Repeat the lines below exactly as written, please, from the line with "beaconSecs := s.time.net" to the line with "def State.sunPending (s", both lines included, and no others.

[[ RECORDS FOR THE EXERCISE, beginning ]]

/-- R145: the device's beacon in slots 0 and 1 of a beacon cycle; the slot offset it carries is kept for the reports that refer
to it (R151). -/
def execPlcBeaconTx (port : Fin 12) (s : State) : Result :=
  let p := port.val
  .next (if s.isNative p ∧ s.mayTransmit p = true ∧ (s.fport p).began = true ∧ s.time.cycle.toNat % 2 ^ s.pcfg p 6 2 = 0 then
      let k := s.lineKey none (s.netKey p) .ccm
      match k.1 with
      | none => s
      | some key => (k.2.transmit p (s.plcBeacon p key)).setFport p (fun x =>
          { x with beacons := x.beacons + 1, lastBeacon := some (s.time.cycle, s.slotOffset p) })
    else s)

/-- The native radio beacon of a second (R169, R175). -/
def State.radioBeacon (s : State) (p : Nat) (key : Bytes) : Bytes :=
  let sec := s.time.net / 1000000000
  let b := s.pcfg p 6 2
  let k := sec % 2 ^ b
  let quiet := s.pwr.quiet || (s.fport p).firstSf == some (s.superframe p)
  let lo := if quiet then s.pcfg p 6 6 else s.pcfg p 6 4
  let hi := if quiet then s.pcfg p 6 6 else s.pcfg p 6 5
  let body := [0x40] ++ leBytes 2 (s.station p) ++ leBytes 3 0xFFFFF ++ leBytes 4 (sec % 2 ^ 32) ++
    leBytes 1 (b * 32 + bit quiet * 16 + bit (k != 0) * 8 + bit (s.time.sync = .holdover) * 4) ++ leBytes 1 (lo * 16 + hi) ++ leBytes 1 k
  body ++ Config.ccmSeal key (nativeNonce (s.station p) 0xFFFFF (sec % 2 ^ 32) false) body []

/-- R169: slot 0 of second 0 of each superframe, or of every second while start beacons are due; not a slot that a step makes
the port skip (R176), and one beacon per second at most. -/
def execRadioBeaconTx (port : Fin 12) (s : State) : Result :=
  let p := port.val + 12
  let k := s.time.net / 1000000000 % 2 ^ s.pcfg p 6 2
  .next (if s.isNative p ∧ s.mayTransmit p = true ∧ (s.fport p).began = true ∧
        (k = 0 ∨ (s.fport p).startSf = some (s.superframe p) ∨ (s.fport p).firstSf = some (s.superframe p)) ∧ s.slotKept = true ∧
        (s.fport p).beaconSecs.contains (s.time.net / 1000000000) = false then
      let k := s.lineKey none (s.netKey p) .ccm
      match k.1 with
      | none => s
      | some key => (k.2.transmit p (s.radioBeacon p key)).setFport p (fun x =>
          { x with beacons := x.beacons + 1, beaconSecs := s.time.net / 1000000000 :: x.beaconSecs })
    else s)

/-- Partners of a SUN FSK port for which a frame is held (R160). -/
def State.sunPending (s : State) (p : Nat) : List Nat :=
  (s.field.partners.filter (fun x => x.2.port == p && x.2.gen == 2 && !x.2.queue.isEmpty)).map (·.1)

/-- R160: a beacon of the SUN FSK PAN that the port coordinates, with the pending address list of the frames held for indirect
transmission. -/
def execSunBeaconTx (port : Fin 12) (s : State) : Result :=
  let p := port.val + 12
  let a := s.stdAir
  .next (if s.pcfg p 0 1 = 2 ∧ s.mayTransmit p = true then
      let t := (((a.2.drive p 7).emit (.sunBeacon p (s.pcfg p 5 1) (s.pcfg p 5 2) (s.pcfg p 5 3) (s.sunPending p))).bumpPort p 9).countAir p a.1
      { t.setFport p (fun x => { x with beacons := x.beacons + 1 }) with
        field := { (t.setFport p (fun x => { x with beacons := x.beacons + 1 })).field with
          partners := t.field.partners.map (fun x => if (s.sunPending p).contains x.1 then (x.1, { x.2 with announced := true }) else x) } }
    else s)

/-- R202: set_cycle, 5T/6 after a ZC_A crossing, with that crossing's number and hops 0. -/
def execSetCycleBroadcast (port : Fin 12) (s : State) : Result :=
  let p := port.val
  let g := s.pcfg p 1 1
  .next (if (g = 1 ∨ g = 2 ∨ g = 3) ∧ s.mayTransmit p = true ∧ (s.time.tracker = .locked ∨ s.time.tracker = .holdover) then
      (((s.drive p g).emit (.setCycle p s.time.cycle 0)).bumpPort p 9).setFport p (fun x => { x with lastSet := some s.time.cycle })
    else s)

/-- R152: 6,400 samples blanked without a break: the running RMS is reseeded from the last 1,024 samples. Nothing is blanked
while the port mutes its receive path (R133) or blanking is off. -/
def execBlankingReseed (port : Fin 12) (rms : U16) (s : State) : Result :=
  let p := port.val
  .next (if s.pcfg p 3 1 = 0 ∨ s.time.net < (s.fport p).muteTo then s
    else (s.setFport p (fun x => { x with rms := rms.toNat })).bumpPort p 8)

/-- R174: on a Standby, an expected beacon of the Active unit did not come with a valid MIC; the third in a row is reported. -/
def execActiveBeaconMissed (port : Fin 24) (s : State) : Result :=
  let p := port.val
  .next (if !s.isStandby || !s.isNative p then s
    else
      let n := (s.fport p).missed + 1
      let s1 := s.setFport p (fun x => { x with missed := n })
      if n ≠ 3 then s1
      else
        let s2 := (if isRf p then s1.bumpPort p 0x0B else s1).raise 0x082 ((if isRf p then p - 12 else p : Nat) : Int)
        { s2 with pair := { s2.pair with suspicions := s2.pair.suspicions + 1 } })

/-- R420: 1,000 ms after reset release. -/
def execQuietStartEnd (s : State) : Result := .next (({ s with pwr := { s.pwr with quiet := false } }).reachPhase 6)

/-- A frame of a standard generation is received on an enabled port that runs it. -/
def State.stdPortOk (s : State) (p gen : Nat) : Bool :=
  if isRf p then s.pcfg p 0 2 == 1 && (if gen == 6 then s.pcfg p 0 1 == 1 else s.pcfg p 0 1 == 2)
  else s.pcfg p 1 3 == 1 && (if gen == 5 then s.pcfg p 1 2 == 1 else s.pcfg p 1 1 == gen)

/-- The content of a frame of a standard generation under a key, none where its integrity check fails (R187): a Wireless M-Bus
frame of mode 5 verifies where its first two decrypted bytes are 2F 2F (R162). -/
def stdContent (gen : Nat) (f : StdFrame) (key : Bytes) : Option Bytes :=
  if gen = 6 ∧ f.mode = 5 then
    let d := Config.wmDecrypt key f.bytes
    if d.take 2 = [0x2F, 0x2F] then some d else none
  else Config.stdOpen gen key f.bytes

/-- A frame of a standard generation as acceptance takes it (R139, R162, R163, R187); an unsecured one has no integrity code. -/
def stdOffer (p gen : Nat) (key : Option Nat) (rule : CountRule) (f : StdFrame) (rx : Rx) (erased : Bool) : Offer :=
  { src := p + 1, handle := f.handle.toNat, link := linkWord p gen, digest := digestOf f.bytes, port := some p, key := key
    op := .ccm, verify := fun k => if rule = .unsecured then some f.bytes else stdContent gen f k, rule := rule, ackOf := fun _ _ => List.replicate 16 0
    macOf := fun _ => none, erasures := erased, stamp := rx.stamp, late := rx.late }

/-- The acknowledgement of a frame of a standard generation, with the decision it waits for (R139, R161 to R163). -/
def stdAckDue (gen : Nat) (f : StdFrame) (wait : Option Nat) : AckDue :=
  { handle := f.handle.toNat, gen := gen, wait := wait, bytes := [], link := if gen = 6 then some f.link else none }

/-- Acceptance of a frame of a standard generation, with the acknowledgement its standard prescribes (R139, R162, R163); a
duplicate waits for the decision of the frame it repeats (R186). A G3-PLC partner whose frame finds no key is
re-authenticated ahead of the others (R140). -/
def State.acceptStd (s : State) (p gen : Nat) (key : Option Nat) (rule : CountRule) (wantAck : Bool) (f : StdFrame) (rx : Rx) : State :=
  let s1 := s.heard p rx
  if !isRf p && s.impulseDrops p rx then s1.impulseDrop p gen
  else if !s1.takesFrames then s1.turnedAway
  else
    let q := s1.acc.nextSeq
    let h := f.handle.toNat
    let r := s1.accept (stdOffer p gen key rule f rx (s1.erasures p rx))
    match r.1 with
    | .accepted =>
      if rx.late then r.2.decideLate p q
      else if wantAck then
        r.2.ackDue p (stdAckDue gen f (if r.2.acc.deciding.any (fun d => d.seq == q) then some q.toNat else none))
      else r.2
    | .duplicate => if rx.late || !wantAck then r.2 else r.2.ackDue p (r.2.dupAck (stdAckDue gen f none))
    | .noKey => if gen = 1 ∨ gen = 2 then r.2.setPartner h (fun x => { x with rekeyed := false, urgent := true }) else r.2
    | _ => r.2

/-- The group key a G3-PLC frame's key index names (R140): the one sent under, or, during a change, the other one. -/
def State.g3Key (s : State) (p idx : Nat) : Option Nat :=
  let x := s.fport p
  match x.rekey with
  | none => if idx = x.keyIndex then some (s.pcfg p 4 3) else none
  | some k => if idx = k.index then some k.old else some (s.pcfg p 4 3)

/-- A frame whose path is held waits; else it runs (R25, R223). -/
def State.orHold (s : State) (gen p : Nat) (f : StdFrame) (rx : Rx) (t : State) : State :=
  if s.pathRuns then t else s.holdFrame (p + 1) gen p f rx

/-- R139, R140: a G3-PLC MAC frame; `mode` is its key index. -/
def State.g3Rx (s : State) (p : Nat) (f : StdFrame) (rx : Rx) : State :=
  let gen := s.pcfg p 1 1
  if (gen = 1 ∨ gen = 2) ∧ s.stdPortOk p gen = true ∧ s.deaf p rx = false then
    match s.g3Key p f.mode with
    | none => (s.heard p rx).bumpAcc 6
    | some k => s.acceptStd p gen (some k) (.counter f.counter) true f rx
  else s

def execG3FrameRx (port : Fin 12) (f : StdFrame) (rx : Rx) (s : State) : Result :=
  .next (s.orHold (s.pcfg port.val 1 1) port.val f rx (s.g3Rx port.val f rx))

/-- R137, R139: a PRIME frame, under the port's PRIME key and of the port's security profile; `mode` is its profile. -/
def State.primeRx (s : State) (p : Nat) (f : StdFrame) (rx : Rx) : State :=
  if s.stdPortOk p 3 = true ∧ s.deaf p rx = false then
    (if f.mode = s.pcfg p 5 3 then s.acceptStd p 3 (some (s.pcfg p 5 4)) (.counter f.counter) true f rx else s.heard p rx)
  else s

def execPrimeFrameRx (port : Fin 12) (f : StdFrame) (rx : Rx) (s : State) : Result :=
  .next (s.orHold 3 port.val f rx (s.primeRx port.val f rx))

/-- A Wireless M-Bus frame as it is received in a link mode (R161). -/
def inMode (f : StdFrame) (l : WMode) : StdFrame := { f with link := l }

/-- R161, R162: a Wireless M-Bus frame of a link mode that the port receives: `mode` is its security mode. A bidirectional
mode is answered, in that mode. -/
def State.wmbusRx (s : State) (p : Nat) (f : StdFrame) (rx : Rx) : State :=
  if s.stdPortOk p 6 = false ∨ s.pcfg p 4 1 / 2 ^ f.link.bit % 2 = 0 then s
  else
    let ack := f.link.bidi && s.pcfg p 4 5 == 1
    let t := s.setPartner f.handle.toNat (fun x => { x with bidi := f.link.bidi, link := some f.link })
    match f.mode with
    | 7 => t.acceptStd p 6 none (.counter f.counter) ack f rx
    | 5 => if s.pcfg p 4 3 = 1 then t.acceptStd p 6 none (.access (f.counter.setWidth 8)) ack f rx else t.heard p rx
    | 0 => if s.pcfg p 4 4 = 1 then t.acceptStd p 6 none .unsecured ack f rx else t.heard p rx
    | _ => t.heard p rx

def execWmbusFrameRx (port : Fin 12) (f : StdFrame) (link : WMode) (rx : Rx) (s : State) : Result :=
  let g := inMode f link
  .next (s.orHold 6 (port.val + 12) g rx (s.wmbusRx (port.val + 12) g rx))

/-- R163: a SUN FSK frame, under the port's SUN key; `mode` is its security level. -/
def State.sunRx (s : State) (p : Nat) (f : StdFrame) (rx : Rx) : State :=
  if s.stdPortOk p 7 then
    (if f.mode = s.pcfg p 5 6 then s.acceptStd p 7 (some (s.pcfg p 5 5)) (.counter f.counter) true f rx else s.heard p rx)
  else s

def execSunFrameRx (port : Fin 12) (f : StdFrame) (rx : Rx) (s : State) : Result :=
  .next (s.orHold 7 (port.val + 12) f rx (s.sunRx (port.val + 12) f rx))

/-- The AES-128 key of an OCB link-layer frame: bits [127:0] of the meter's key (R451). -/
def ocbKey (k : Bytes) : Bytes := k.drop (k.length - 16)

/-- The content of an OCB frame under a key (R451), none where its authentication code fails. -/
def ocbOpen (b key : Bytes) : Option Bytes :=
  let l := fieldAt b 4 1
  if b.length = 9 + l ∧ (Config.cmac (ocbKey key) (b.take (5 + l))).take 4 = b.drop (5 + l) then some (slice b 5 l) else none

/-- The acknowledgement of an OCB frame (R452). -/
def ocbAck (b key : Bytes) : Bytes :=
  let h := [BitVec.ofNat 8 (64 + fieldAt b 0 1 % 32)] ++ slice b 1 3 ++ [0]
  h ++ (Config.cmac (ocbKey key) h).take 4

[[ RECORDS FOR THE EXERCISE, end ]]

### PROBLEM SOLUTION
          { x with beacons := x.beacons + 1, beaconSecs := s.time.net / 1000000000 :: x.beaconSecs })
    else s)

/-- Partners of a SUN FSK port for which a frame is held (R160). -/
def State.sunPending (s : State) (p : Nat) : List Nat :=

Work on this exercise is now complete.